TASK STATEMENT:
From the records below, pull each line that has "structure".

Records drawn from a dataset

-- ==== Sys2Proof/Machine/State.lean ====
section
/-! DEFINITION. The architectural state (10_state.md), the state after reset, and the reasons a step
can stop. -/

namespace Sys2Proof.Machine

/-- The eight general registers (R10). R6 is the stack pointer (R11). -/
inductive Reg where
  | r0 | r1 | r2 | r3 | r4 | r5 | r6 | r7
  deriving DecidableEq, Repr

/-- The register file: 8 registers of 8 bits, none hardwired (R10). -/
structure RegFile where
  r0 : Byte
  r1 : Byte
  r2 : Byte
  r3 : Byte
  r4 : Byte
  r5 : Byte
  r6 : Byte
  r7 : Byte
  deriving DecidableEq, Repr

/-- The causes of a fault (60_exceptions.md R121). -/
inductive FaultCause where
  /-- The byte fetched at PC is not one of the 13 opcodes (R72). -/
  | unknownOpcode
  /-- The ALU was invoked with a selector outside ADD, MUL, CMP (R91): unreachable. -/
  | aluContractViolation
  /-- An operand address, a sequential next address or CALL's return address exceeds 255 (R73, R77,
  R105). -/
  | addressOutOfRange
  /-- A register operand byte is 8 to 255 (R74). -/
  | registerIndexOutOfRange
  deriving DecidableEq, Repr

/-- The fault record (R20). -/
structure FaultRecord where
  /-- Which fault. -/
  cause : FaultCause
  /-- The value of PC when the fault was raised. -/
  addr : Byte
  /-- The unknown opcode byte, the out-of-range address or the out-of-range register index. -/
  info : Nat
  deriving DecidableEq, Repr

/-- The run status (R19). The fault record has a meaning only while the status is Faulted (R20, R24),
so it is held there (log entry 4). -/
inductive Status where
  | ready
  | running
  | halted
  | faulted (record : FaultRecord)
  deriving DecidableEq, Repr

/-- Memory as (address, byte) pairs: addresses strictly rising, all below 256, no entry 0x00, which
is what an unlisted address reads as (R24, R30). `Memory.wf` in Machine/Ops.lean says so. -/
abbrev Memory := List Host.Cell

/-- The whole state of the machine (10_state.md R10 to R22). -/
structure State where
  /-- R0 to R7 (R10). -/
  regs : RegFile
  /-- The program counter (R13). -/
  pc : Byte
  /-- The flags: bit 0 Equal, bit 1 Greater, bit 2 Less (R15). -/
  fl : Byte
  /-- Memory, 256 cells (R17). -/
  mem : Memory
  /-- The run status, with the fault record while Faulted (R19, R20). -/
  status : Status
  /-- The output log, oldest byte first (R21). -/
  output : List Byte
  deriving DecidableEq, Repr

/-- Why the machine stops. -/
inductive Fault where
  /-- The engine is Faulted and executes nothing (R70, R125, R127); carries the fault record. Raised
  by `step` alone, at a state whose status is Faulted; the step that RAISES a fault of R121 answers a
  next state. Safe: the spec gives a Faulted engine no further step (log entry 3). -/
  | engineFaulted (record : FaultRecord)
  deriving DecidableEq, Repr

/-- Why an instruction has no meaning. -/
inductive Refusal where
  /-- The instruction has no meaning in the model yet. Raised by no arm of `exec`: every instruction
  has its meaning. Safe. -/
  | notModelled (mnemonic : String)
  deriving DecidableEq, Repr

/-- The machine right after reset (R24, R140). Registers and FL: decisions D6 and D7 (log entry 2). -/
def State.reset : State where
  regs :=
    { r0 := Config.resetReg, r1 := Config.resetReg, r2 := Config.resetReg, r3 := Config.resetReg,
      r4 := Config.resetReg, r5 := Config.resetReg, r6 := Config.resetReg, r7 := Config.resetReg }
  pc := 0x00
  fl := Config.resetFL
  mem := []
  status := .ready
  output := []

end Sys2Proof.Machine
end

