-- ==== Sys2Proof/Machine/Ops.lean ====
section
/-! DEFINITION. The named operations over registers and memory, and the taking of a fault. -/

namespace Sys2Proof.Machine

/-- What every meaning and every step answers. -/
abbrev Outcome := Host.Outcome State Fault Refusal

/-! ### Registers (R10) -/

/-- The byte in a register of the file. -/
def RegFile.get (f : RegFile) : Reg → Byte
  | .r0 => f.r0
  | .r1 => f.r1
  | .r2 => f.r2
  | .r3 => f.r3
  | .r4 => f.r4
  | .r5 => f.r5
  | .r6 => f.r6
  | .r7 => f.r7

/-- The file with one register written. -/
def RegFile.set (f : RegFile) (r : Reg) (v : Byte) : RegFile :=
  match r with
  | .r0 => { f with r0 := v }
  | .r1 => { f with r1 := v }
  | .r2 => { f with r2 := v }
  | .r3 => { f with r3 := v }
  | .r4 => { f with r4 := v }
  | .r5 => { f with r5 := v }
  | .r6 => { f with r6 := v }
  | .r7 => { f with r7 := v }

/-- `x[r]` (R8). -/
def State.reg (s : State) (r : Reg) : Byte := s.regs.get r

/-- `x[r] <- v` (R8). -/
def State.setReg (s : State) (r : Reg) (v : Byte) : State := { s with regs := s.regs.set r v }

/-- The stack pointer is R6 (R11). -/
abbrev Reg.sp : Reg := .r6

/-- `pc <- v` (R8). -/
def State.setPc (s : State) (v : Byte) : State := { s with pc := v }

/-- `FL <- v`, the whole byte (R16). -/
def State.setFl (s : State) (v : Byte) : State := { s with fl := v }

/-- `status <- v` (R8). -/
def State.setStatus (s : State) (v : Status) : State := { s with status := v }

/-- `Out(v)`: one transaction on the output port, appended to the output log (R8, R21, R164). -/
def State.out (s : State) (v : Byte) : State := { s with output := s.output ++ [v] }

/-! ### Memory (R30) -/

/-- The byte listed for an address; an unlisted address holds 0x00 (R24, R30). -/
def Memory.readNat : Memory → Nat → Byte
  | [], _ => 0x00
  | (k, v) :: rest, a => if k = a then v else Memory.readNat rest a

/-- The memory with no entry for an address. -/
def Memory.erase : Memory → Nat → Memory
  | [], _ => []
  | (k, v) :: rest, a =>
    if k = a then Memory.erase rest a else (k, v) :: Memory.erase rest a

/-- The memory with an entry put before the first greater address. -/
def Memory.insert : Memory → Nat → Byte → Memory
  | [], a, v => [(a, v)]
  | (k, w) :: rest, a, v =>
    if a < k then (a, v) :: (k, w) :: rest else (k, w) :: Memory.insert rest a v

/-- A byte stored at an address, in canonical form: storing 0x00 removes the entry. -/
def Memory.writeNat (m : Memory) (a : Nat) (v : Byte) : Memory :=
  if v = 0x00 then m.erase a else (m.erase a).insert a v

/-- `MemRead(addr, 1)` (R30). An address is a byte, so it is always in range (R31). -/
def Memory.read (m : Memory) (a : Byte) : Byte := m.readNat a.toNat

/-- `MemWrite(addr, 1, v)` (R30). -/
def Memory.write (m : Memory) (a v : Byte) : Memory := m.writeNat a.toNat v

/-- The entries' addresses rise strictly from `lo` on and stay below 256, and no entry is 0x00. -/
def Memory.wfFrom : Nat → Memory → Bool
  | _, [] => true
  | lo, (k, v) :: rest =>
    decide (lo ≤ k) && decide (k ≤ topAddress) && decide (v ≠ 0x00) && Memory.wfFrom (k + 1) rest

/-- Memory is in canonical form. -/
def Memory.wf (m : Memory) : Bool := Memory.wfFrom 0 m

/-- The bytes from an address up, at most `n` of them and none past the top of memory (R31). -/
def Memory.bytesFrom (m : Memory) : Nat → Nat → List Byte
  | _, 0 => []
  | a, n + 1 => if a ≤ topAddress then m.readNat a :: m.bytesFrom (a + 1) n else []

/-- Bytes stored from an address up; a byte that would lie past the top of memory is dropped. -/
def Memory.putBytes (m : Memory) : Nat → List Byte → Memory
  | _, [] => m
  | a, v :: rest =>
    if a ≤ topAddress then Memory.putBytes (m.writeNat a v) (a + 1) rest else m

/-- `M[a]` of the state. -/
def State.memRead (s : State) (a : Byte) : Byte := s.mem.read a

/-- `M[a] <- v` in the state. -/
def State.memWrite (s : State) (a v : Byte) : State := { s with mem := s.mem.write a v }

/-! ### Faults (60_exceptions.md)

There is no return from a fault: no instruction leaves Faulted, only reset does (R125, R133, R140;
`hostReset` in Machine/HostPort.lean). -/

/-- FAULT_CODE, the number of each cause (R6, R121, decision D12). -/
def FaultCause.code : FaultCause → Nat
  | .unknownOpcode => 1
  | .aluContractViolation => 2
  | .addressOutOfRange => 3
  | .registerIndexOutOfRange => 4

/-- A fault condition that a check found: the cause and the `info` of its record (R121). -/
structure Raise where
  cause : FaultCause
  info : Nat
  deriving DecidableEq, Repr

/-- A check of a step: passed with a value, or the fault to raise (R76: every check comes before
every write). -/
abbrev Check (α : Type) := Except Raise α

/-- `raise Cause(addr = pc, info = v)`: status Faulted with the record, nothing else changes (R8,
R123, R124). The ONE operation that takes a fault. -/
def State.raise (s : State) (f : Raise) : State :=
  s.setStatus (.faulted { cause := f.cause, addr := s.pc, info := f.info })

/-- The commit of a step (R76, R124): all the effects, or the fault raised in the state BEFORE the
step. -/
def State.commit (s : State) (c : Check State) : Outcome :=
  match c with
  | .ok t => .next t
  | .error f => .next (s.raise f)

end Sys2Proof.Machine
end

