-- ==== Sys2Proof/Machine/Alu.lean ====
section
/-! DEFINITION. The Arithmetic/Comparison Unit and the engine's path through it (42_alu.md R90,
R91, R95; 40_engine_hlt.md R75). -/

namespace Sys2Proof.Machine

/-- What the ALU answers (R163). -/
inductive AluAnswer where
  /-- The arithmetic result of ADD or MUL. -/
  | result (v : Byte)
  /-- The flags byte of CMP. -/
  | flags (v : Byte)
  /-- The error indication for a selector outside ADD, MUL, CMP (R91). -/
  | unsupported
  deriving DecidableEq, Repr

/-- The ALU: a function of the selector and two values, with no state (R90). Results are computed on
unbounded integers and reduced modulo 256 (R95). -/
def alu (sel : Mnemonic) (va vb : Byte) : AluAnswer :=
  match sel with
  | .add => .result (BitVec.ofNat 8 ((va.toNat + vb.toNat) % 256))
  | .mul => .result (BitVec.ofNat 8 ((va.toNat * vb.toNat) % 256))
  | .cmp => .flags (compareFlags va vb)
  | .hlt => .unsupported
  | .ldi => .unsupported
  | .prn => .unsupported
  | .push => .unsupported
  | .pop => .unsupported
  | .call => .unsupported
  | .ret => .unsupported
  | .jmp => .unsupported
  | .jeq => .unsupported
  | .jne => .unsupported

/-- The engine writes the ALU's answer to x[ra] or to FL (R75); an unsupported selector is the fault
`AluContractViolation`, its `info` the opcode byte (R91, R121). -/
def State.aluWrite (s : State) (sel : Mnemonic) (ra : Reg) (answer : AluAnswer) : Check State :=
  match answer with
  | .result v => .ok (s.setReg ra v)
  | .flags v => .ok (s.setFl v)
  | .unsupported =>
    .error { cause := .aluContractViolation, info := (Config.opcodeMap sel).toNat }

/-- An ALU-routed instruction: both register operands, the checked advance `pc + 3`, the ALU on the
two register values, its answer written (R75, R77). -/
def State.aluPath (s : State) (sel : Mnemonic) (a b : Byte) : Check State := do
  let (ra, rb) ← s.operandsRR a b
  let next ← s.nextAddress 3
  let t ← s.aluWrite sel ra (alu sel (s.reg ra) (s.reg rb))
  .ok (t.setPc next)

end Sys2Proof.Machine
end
---
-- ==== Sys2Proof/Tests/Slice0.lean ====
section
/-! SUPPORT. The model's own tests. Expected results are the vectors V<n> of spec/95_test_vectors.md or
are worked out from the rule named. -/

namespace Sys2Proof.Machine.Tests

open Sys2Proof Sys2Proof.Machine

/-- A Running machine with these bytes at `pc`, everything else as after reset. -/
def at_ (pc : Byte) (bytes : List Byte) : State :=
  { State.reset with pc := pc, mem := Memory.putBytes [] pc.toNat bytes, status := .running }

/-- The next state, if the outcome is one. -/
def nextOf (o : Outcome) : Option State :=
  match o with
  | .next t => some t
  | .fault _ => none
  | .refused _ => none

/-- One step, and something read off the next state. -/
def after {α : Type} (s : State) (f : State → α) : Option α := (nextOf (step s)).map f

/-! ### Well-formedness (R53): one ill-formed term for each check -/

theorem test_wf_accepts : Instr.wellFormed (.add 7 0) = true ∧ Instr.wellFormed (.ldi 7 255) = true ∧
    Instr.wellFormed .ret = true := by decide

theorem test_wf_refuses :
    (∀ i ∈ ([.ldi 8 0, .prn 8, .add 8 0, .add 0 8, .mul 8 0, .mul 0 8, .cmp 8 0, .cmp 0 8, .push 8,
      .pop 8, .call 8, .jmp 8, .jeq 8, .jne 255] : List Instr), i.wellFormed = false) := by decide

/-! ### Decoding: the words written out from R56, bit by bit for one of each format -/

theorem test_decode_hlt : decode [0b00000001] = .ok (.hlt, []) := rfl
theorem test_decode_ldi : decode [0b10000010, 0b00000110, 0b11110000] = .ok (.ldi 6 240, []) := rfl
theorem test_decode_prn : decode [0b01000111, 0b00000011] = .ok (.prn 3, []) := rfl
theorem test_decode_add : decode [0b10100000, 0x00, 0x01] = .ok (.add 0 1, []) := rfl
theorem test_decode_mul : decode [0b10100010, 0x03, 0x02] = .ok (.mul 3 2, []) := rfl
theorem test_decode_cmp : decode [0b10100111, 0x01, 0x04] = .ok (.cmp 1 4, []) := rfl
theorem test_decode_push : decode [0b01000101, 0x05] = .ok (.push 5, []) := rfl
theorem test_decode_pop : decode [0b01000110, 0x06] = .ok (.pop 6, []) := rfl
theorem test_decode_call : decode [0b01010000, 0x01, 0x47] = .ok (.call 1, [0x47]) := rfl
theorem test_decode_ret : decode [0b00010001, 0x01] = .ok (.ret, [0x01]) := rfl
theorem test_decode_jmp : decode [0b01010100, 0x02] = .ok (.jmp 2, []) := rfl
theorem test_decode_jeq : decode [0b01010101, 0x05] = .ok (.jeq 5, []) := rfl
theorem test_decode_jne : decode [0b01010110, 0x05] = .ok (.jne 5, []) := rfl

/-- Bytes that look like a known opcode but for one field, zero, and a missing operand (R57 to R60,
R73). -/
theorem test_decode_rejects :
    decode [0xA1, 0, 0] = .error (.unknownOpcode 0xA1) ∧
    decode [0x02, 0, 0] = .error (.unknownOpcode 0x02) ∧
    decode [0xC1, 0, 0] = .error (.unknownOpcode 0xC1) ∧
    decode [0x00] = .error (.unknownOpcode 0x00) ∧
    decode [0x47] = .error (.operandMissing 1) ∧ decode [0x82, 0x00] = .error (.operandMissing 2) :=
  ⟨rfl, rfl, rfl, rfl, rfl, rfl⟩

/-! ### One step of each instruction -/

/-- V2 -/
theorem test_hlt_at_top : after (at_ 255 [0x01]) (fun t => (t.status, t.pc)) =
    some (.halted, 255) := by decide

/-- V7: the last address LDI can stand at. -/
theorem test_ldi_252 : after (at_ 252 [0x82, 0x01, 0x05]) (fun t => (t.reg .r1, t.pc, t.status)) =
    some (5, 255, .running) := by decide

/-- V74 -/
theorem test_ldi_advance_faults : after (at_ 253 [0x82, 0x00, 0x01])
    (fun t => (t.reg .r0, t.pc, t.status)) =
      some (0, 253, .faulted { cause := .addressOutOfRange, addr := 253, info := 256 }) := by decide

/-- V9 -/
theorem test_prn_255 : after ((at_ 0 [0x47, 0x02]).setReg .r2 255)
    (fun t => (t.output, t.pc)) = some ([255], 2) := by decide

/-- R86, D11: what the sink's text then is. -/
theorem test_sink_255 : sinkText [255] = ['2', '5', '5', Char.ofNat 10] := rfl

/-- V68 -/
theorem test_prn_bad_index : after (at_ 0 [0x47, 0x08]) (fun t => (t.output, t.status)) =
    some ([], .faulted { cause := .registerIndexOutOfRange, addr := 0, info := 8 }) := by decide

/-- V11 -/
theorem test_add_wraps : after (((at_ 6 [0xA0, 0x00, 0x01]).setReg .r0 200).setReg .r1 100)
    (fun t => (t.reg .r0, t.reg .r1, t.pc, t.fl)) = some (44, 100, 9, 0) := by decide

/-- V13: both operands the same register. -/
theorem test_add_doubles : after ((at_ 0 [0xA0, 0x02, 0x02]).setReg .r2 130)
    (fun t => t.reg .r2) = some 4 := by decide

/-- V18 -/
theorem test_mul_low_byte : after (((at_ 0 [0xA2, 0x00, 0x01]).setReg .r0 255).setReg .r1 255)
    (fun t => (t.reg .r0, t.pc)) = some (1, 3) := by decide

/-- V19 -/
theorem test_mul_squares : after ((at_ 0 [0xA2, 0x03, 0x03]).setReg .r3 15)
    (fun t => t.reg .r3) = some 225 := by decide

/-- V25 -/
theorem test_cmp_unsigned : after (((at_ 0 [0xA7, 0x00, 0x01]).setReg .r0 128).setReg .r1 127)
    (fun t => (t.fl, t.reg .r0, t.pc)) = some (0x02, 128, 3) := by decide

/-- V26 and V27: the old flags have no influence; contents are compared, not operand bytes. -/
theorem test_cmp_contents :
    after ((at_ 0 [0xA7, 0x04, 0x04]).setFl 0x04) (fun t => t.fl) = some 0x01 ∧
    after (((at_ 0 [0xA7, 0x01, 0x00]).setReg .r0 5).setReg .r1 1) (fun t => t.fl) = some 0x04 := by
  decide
...
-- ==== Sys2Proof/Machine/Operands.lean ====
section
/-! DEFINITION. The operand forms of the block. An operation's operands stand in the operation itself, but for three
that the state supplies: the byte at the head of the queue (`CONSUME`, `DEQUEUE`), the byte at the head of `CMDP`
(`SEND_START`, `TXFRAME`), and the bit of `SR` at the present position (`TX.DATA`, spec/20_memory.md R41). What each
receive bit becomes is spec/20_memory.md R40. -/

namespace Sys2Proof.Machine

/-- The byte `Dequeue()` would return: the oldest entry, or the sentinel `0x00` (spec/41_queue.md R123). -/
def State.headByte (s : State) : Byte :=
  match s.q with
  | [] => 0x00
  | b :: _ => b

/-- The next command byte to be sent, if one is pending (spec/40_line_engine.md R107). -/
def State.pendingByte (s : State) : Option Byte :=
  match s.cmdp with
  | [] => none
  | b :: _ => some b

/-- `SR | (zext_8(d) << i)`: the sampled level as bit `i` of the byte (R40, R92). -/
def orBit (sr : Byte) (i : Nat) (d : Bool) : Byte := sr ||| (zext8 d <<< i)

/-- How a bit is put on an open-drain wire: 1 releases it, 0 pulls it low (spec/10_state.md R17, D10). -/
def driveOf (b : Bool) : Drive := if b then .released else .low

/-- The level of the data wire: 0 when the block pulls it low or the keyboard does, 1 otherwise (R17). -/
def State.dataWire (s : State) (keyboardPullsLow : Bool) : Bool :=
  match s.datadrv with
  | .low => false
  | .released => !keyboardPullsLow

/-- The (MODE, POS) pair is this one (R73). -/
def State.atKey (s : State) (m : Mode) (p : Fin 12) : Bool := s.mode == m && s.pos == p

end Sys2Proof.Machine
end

YOUR SOLUTION:
structure RegFile where
structure FaultRecord where
structure State where
structure Raise where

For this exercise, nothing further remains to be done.